EXERCISE DIRECTIONS:
Scan the entries below. Report each line where the string "execMillerWatchdog" occurs.

SOURCE DATA section start

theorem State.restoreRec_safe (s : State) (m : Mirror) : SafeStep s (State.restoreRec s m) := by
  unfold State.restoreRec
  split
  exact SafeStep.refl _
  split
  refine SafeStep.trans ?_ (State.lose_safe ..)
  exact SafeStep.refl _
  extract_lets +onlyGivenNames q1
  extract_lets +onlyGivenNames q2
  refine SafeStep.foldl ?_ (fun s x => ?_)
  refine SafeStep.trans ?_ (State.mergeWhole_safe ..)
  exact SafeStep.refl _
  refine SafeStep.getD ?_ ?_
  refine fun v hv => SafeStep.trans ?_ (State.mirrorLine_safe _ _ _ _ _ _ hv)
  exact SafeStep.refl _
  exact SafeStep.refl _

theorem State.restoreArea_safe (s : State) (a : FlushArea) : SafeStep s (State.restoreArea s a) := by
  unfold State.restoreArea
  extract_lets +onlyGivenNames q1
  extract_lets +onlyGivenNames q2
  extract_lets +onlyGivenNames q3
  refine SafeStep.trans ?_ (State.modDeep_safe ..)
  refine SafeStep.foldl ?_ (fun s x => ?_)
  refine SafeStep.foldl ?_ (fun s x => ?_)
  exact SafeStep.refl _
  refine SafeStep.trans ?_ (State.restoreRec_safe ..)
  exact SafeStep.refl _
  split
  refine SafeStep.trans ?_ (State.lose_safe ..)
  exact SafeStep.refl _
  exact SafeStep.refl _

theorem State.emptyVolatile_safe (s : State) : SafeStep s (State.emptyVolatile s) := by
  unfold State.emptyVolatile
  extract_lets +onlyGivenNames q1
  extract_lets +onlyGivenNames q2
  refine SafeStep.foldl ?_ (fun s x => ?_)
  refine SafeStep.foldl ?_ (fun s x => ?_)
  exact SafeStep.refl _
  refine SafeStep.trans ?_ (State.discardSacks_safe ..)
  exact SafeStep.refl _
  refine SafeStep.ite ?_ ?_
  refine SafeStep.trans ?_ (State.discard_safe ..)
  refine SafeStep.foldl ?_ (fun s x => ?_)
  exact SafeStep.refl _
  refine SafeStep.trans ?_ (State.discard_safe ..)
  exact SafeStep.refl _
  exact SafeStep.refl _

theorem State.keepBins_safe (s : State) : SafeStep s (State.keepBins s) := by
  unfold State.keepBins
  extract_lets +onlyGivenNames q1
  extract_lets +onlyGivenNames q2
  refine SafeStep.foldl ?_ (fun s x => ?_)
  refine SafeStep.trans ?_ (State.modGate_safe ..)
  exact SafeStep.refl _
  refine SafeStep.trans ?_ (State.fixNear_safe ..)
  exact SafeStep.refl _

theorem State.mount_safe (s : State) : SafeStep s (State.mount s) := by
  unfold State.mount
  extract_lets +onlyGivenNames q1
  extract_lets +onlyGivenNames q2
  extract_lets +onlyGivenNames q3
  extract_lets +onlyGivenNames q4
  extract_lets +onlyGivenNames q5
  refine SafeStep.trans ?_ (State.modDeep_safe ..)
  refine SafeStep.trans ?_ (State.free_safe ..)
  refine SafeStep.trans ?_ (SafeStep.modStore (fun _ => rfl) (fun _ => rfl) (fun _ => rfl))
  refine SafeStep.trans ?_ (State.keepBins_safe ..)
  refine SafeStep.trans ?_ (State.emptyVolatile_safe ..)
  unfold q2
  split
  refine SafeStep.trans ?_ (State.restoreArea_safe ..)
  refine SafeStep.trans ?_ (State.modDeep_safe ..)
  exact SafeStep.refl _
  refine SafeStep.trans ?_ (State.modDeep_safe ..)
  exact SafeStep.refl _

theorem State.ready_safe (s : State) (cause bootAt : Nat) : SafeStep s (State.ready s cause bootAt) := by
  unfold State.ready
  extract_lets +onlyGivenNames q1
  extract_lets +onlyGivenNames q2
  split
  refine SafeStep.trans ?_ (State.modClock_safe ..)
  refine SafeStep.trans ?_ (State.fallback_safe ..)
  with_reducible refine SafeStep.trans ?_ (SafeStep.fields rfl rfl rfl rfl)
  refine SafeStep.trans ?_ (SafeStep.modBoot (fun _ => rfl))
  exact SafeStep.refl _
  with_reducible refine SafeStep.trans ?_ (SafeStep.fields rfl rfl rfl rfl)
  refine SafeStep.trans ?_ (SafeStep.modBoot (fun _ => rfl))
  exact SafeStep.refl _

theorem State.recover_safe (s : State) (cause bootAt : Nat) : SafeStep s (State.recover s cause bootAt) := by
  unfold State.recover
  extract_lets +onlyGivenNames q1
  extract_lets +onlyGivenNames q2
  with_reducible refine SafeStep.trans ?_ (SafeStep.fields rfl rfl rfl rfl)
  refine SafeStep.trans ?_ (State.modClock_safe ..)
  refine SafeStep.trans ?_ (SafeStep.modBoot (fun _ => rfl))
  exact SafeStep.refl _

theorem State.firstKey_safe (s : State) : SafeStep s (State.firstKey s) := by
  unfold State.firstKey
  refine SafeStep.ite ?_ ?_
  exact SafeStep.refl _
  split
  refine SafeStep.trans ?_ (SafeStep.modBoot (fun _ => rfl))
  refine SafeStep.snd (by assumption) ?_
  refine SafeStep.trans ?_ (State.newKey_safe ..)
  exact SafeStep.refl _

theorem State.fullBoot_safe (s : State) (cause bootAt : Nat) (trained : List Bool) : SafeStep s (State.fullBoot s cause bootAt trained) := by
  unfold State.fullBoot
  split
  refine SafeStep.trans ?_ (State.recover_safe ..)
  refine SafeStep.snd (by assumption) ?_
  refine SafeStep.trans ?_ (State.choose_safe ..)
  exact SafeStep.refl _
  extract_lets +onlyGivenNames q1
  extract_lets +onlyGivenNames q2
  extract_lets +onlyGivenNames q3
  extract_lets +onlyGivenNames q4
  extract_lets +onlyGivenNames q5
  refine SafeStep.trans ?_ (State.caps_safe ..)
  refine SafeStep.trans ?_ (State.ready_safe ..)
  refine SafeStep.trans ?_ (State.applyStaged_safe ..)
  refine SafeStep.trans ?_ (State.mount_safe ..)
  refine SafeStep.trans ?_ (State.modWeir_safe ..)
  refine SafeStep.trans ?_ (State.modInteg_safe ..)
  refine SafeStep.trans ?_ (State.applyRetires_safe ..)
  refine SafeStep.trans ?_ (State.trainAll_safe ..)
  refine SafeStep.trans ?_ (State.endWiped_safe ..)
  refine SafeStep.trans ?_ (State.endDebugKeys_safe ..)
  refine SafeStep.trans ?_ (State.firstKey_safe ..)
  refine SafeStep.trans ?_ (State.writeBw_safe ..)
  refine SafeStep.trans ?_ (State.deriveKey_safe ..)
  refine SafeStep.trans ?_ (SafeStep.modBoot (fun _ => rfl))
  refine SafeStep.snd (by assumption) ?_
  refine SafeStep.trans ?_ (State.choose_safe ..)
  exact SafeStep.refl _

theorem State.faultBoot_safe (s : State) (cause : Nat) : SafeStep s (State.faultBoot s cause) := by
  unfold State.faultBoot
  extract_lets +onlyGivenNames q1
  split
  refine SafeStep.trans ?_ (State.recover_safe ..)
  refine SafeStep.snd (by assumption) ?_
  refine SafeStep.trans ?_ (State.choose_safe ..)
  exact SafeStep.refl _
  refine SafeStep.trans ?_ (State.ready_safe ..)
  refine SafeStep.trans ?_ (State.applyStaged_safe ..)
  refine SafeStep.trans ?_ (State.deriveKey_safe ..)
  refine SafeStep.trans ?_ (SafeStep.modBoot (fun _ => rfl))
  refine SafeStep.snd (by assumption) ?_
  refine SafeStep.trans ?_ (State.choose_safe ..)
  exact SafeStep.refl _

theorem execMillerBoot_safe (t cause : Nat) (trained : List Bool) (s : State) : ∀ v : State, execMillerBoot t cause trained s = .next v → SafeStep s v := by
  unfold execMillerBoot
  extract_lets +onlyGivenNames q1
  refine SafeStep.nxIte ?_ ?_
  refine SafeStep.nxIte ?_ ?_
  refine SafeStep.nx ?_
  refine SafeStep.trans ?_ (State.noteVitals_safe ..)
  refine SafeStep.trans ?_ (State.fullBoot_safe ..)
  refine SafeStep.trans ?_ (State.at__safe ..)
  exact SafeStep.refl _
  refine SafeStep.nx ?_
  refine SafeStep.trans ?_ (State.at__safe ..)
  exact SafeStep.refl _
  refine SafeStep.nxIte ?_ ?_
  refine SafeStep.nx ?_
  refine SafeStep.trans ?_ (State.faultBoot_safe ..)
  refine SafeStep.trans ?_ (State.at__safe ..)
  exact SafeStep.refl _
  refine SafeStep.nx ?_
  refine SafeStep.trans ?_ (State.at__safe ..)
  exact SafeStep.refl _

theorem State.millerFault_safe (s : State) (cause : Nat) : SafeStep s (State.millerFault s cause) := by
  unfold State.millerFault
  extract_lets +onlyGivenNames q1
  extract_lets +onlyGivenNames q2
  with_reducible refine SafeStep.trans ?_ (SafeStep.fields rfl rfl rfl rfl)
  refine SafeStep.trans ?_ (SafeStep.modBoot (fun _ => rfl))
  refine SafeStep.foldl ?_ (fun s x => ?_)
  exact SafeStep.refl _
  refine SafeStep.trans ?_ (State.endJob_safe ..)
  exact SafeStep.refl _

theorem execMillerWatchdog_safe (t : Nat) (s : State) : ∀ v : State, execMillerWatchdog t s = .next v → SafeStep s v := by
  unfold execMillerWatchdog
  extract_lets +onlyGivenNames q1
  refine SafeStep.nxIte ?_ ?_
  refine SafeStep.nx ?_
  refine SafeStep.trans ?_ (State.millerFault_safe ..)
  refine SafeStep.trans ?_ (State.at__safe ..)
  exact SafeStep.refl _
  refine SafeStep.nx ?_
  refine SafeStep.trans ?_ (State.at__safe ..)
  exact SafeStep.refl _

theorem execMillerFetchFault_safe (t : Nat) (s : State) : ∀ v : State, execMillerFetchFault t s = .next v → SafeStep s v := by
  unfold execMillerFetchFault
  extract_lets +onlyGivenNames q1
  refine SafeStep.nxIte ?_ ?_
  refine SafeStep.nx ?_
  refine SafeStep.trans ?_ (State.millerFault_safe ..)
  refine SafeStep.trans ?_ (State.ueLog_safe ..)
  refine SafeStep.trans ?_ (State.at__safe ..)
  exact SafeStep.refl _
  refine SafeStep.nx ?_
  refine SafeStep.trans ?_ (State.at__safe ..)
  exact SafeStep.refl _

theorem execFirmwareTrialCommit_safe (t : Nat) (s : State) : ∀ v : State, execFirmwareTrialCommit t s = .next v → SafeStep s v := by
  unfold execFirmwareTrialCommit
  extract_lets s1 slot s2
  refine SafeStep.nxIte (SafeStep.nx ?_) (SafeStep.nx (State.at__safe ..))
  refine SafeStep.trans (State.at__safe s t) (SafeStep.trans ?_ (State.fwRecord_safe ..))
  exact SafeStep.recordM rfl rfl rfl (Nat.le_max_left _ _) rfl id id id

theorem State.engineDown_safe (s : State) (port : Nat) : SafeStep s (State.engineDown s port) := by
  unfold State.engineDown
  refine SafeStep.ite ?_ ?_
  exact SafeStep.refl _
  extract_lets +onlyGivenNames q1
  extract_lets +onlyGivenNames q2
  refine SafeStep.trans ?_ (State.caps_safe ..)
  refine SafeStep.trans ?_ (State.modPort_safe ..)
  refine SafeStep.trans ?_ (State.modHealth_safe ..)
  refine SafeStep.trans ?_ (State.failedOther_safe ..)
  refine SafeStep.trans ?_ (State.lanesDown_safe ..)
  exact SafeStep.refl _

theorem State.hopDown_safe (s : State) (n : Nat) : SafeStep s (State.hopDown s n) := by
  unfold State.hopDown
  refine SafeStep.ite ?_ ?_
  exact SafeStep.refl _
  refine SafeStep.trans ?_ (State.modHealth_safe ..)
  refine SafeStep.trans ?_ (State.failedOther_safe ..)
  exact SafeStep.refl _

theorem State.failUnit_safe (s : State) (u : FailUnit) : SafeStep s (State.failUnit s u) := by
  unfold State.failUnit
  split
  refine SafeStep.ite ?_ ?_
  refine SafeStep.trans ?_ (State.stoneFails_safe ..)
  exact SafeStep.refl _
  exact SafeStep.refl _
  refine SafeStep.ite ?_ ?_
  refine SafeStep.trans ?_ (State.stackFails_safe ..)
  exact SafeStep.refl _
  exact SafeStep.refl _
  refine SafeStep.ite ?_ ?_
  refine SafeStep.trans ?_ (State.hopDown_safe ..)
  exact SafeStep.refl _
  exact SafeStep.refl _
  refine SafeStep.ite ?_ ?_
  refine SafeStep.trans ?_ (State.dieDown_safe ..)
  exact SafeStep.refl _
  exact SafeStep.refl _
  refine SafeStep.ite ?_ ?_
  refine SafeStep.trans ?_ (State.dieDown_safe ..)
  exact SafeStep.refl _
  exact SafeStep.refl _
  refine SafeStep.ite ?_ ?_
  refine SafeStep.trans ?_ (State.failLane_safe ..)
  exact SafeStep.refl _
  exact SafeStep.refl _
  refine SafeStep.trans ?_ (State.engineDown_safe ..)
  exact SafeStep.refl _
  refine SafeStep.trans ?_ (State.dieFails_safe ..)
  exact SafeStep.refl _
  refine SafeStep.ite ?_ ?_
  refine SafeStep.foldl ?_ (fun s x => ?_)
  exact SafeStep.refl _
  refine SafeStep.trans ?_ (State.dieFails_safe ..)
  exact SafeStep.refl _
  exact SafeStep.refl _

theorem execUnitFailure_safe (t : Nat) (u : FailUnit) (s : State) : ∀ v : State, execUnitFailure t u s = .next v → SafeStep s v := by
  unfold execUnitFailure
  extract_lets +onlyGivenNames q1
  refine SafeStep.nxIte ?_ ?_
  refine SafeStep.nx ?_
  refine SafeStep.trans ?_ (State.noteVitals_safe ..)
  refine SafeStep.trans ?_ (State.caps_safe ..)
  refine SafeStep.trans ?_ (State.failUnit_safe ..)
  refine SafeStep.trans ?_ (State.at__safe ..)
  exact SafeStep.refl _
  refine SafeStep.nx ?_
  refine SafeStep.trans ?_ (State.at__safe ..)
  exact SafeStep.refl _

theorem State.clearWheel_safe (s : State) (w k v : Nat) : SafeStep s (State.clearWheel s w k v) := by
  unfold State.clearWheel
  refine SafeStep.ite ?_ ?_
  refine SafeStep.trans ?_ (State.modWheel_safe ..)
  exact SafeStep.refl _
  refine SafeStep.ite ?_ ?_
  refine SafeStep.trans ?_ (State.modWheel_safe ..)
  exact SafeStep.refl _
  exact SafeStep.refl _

SOURCE DATA section end

YOUR SOLUTION:
theorem execMillerWatchdog_safe (t : Nat) (s : State) : ∀ v : State, execMillerWatchdog t s = .next v → SafeStep s v := by
  unfold execMillerWatchdog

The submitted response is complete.